Stored items
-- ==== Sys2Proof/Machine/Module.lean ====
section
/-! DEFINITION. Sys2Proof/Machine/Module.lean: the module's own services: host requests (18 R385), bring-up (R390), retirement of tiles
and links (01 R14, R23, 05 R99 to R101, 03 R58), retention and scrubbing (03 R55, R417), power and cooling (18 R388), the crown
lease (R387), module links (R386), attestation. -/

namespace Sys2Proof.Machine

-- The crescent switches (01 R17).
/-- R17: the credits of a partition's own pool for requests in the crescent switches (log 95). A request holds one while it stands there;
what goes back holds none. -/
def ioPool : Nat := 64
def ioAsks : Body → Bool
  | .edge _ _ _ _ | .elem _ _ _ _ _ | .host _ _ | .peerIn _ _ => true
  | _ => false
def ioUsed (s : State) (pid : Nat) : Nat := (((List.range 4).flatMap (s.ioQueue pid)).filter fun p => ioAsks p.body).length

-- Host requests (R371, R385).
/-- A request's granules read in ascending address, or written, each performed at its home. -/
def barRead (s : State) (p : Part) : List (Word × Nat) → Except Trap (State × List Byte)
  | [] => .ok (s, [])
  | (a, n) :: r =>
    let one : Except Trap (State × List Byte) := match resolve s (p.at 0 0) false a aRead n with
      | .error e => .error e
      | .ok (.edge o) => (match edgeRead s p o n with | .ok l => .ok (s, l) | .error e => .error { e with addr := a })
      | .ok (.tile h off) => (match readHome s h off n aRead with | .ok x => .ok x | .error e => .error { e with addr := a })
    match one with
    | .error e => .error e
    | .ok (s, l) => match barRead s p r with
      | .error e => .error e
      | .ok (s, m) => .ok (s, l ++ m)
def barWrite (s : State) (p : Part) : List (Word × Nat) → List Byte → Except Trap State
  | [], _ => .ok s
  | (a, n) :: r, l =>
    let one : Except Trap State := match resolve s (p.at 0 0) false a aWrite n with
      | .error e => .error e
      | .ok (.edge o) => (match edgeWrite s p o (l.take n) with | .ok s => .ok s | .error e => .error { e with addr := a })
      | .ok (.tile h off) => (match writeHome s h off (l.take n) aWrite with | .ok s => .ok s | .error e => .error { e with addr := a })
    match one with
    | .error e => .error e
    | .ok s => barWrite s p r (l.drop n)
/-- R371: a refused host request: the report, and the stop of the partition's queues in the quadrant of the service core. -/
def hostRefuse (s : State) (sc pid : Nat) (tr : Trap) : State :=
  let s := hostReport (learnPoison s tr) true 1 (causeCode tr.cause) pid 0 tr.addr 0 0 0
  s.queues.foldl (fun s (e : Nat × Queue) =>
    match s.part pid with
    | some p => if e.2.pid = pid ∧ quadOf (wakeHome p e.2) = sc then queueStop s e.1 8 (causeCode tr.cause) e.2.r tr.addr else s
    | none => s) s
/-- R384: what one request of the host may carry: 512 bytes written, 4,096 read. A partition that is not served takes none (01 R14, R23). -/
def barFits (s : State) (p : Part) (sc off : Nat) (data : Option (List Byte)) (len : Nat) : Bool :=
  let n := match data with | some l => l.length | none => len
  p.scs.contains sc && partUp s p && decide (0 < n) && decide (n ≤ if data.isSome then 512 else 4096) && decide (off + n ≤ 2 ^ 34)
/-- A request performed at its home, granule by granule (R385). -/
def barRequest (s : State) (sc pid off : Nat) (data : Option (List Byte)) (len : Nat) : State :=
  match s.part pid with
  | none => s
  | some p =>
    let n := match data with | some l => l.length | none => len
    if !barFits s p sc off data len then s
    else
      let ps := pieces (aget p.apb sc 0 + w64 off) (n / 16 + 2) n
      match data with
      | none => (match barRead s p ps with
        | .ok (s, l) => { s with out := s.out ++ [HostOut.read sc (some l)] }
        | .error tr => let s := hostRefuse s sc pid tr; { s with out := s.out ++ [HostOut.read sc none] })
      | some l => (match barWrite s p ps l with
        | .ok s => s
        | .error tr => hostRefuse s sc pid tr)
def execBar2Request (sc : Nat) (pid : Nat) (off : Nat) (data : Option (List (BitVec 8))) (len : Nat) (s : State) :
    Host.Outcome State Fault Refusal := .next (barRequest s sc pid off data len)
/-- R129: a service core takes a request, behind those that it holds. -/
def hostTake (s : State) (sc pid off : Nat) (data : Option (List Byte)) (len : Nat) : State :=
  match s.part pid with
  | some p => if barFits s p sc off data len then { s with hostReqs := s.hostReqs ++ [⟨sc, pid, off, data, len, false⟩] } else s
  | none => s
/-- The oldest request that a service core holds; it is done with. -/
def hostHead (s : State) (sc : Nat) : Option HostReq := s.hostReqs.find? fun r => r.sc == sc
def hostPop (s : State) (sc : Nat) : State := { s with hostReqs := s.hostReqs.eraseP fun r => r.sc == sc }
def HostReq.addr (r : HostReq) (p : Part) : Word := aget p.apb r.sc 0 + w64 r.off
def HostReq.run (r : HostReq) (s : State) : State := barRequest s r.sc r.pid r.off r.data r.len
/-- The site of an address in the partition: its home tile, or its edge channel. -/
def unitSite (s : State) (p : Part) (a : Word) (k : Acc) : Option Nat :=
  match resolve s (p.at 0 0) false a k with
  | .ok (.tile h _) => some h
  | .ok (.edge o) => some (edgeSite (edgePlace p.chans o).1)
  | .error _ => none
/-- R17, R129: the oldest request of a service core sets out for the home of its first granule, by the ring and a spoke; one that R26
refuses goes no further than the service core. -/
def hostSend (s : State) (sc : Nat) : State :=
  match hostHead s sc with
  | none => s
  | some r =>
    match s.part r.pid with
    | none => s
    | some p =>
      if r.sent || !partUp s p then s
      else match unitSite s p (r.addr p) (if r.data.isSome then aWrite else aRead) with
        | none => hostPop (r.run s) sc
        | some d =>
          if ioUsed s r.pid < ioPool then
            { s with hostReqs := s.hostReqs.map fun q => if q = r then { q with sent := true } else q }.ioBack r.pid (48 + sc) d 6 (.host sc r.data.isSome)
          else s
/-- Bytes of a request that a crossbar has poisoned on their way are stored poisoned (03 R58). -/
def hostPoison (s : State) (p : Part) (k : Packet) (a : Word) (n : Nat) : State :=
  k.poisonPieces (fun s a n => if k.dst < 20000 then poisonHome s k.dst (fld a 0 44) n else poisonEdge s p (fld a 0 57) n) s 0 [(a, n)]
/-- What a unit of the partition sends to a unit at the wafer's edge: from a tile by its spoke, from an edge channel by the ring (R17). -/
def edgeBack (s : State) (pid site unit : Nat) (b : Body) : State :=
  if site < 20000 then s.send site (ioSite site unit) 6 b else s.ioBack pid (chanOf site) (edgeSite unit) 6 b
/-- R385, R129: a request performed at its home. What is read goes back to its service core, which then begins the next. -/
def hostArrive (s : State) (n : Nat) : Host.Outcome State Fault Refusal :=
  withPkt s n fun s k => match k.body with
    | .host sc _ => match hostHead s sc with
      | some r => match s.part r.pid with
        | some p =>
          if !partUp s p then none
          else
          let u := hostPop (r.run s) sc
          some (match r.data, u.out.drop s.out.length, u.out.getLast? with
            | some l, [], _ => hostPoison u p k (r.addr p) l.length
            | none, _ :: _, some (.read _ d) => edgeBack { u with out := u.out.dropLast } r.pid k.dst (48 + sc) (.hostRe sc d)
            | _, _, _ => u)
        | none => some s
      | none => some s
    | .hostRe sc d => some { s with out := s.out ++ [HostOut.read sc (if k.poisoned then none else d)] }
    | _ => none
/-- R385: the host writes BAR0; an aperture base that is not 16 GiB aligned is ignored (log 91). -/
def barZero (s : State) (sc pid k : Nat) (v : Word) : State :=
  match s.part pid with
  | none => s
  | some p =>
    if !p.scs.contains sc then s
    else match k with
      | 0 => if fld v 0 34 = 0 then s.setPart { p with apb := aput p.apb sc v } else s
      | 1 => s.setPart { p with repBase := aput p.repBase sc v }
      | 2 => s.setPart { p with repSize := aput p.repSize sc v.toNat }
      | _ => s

==

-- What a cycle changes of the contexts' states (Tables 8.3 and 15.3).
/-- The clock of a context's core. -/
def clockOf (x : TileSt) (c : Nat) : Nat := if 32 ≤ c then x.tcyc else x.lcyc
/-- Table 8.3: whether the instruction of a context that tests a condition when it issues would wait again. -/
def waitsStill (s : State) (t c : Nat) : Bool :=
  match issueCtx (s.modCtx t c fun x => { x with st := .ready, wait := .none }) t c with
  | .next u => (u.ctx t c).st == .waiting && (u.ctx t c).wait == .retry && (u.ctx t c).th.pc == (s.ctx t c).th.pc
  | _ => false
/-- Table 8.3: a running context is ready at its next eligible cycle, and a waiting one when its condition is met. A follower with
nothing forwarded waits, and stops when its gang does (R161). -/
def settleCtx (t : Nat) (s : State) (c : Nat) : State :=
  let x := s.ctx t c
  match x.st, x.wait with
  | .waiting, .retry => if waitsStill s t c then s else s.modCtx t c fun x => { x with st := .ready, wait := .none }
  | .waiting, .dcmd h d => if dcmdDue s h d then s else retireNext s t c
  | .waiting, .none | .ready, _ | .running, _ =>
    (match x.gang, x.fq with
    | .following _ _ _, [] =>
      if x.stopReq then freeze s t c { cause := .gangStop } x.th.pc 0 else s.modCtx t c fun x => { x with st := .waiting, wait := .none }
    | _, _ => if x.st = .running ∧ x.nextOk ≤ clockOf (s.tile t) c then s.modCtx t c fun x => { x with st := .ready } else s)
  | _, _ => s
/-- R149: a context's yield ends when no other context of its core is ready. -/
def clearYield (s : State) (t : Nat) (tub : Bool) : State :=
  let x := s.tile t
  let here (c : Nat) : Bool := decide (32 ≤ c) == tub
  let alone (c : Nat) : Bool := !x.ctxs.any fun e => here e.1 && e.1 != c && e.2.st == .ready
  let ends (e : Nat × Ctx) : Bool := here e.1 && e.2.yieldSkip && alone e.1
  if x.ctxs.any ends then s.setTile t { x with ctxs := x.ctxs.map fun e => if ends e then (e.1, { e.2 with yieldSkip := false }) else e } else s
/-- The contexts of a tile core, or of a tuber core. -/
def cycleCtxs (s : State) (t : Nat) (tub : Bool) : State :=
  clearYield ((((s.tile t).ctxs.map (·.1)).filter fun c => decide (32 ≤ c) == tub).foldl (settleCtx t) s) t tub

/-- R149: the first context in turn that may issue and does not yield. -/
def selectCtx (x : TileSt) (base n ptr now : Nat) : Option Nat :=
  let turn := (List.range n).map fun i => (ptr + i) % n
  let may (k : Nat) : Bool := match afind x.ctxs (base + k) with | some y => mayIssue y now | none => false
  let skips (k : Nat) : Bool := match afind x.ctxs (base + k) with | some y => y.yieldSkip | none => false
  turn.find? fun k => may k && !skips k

[EXERCISE] From the data above, return every line from the line that has "-- ==== Sys2Proof/Machine/Module.lean" up to and including the line that has "-- Host requests (R371, R385).", exactly.

[TASK SOLUTION]
-- ==== Sys2Proof/Machine/Module.lean ====
section
/-! DEFINITION. Sys2Proof/Machine/Module.lean: the module's own services: host requests (18 R385), bring-up (R390), retirement of tiles
and links (01 R14, R23, 05 R99 to R101, 03 R58), retention and scrubbing (03 R55, R417), power and cooling (18 R388), the crown
lease (R387), module links (R386), attestation. -/

namespace Sys2Proof.Machine

-- The crescent switches (01 R17).
/-- R17: the credits of a partition's own pool for requests in the crescent switches (log 95). A request holds one while it stands there;
what goes back holds none. -/
def ioPool : Nat := 64
def ioAsks : Body → Bool
  | .edge _ _ _ _ | .elem _ _ _ _ _ | .host _ _ | .peerIn _ _ => true
  | _ => false
def ioUsed (s : State) (pid : Nat) : Nat := (((List.range 4).flatMap (s.ioQueue pid)).filter fun p => ioAsks p.body).length

-- Host requests (R371, R385).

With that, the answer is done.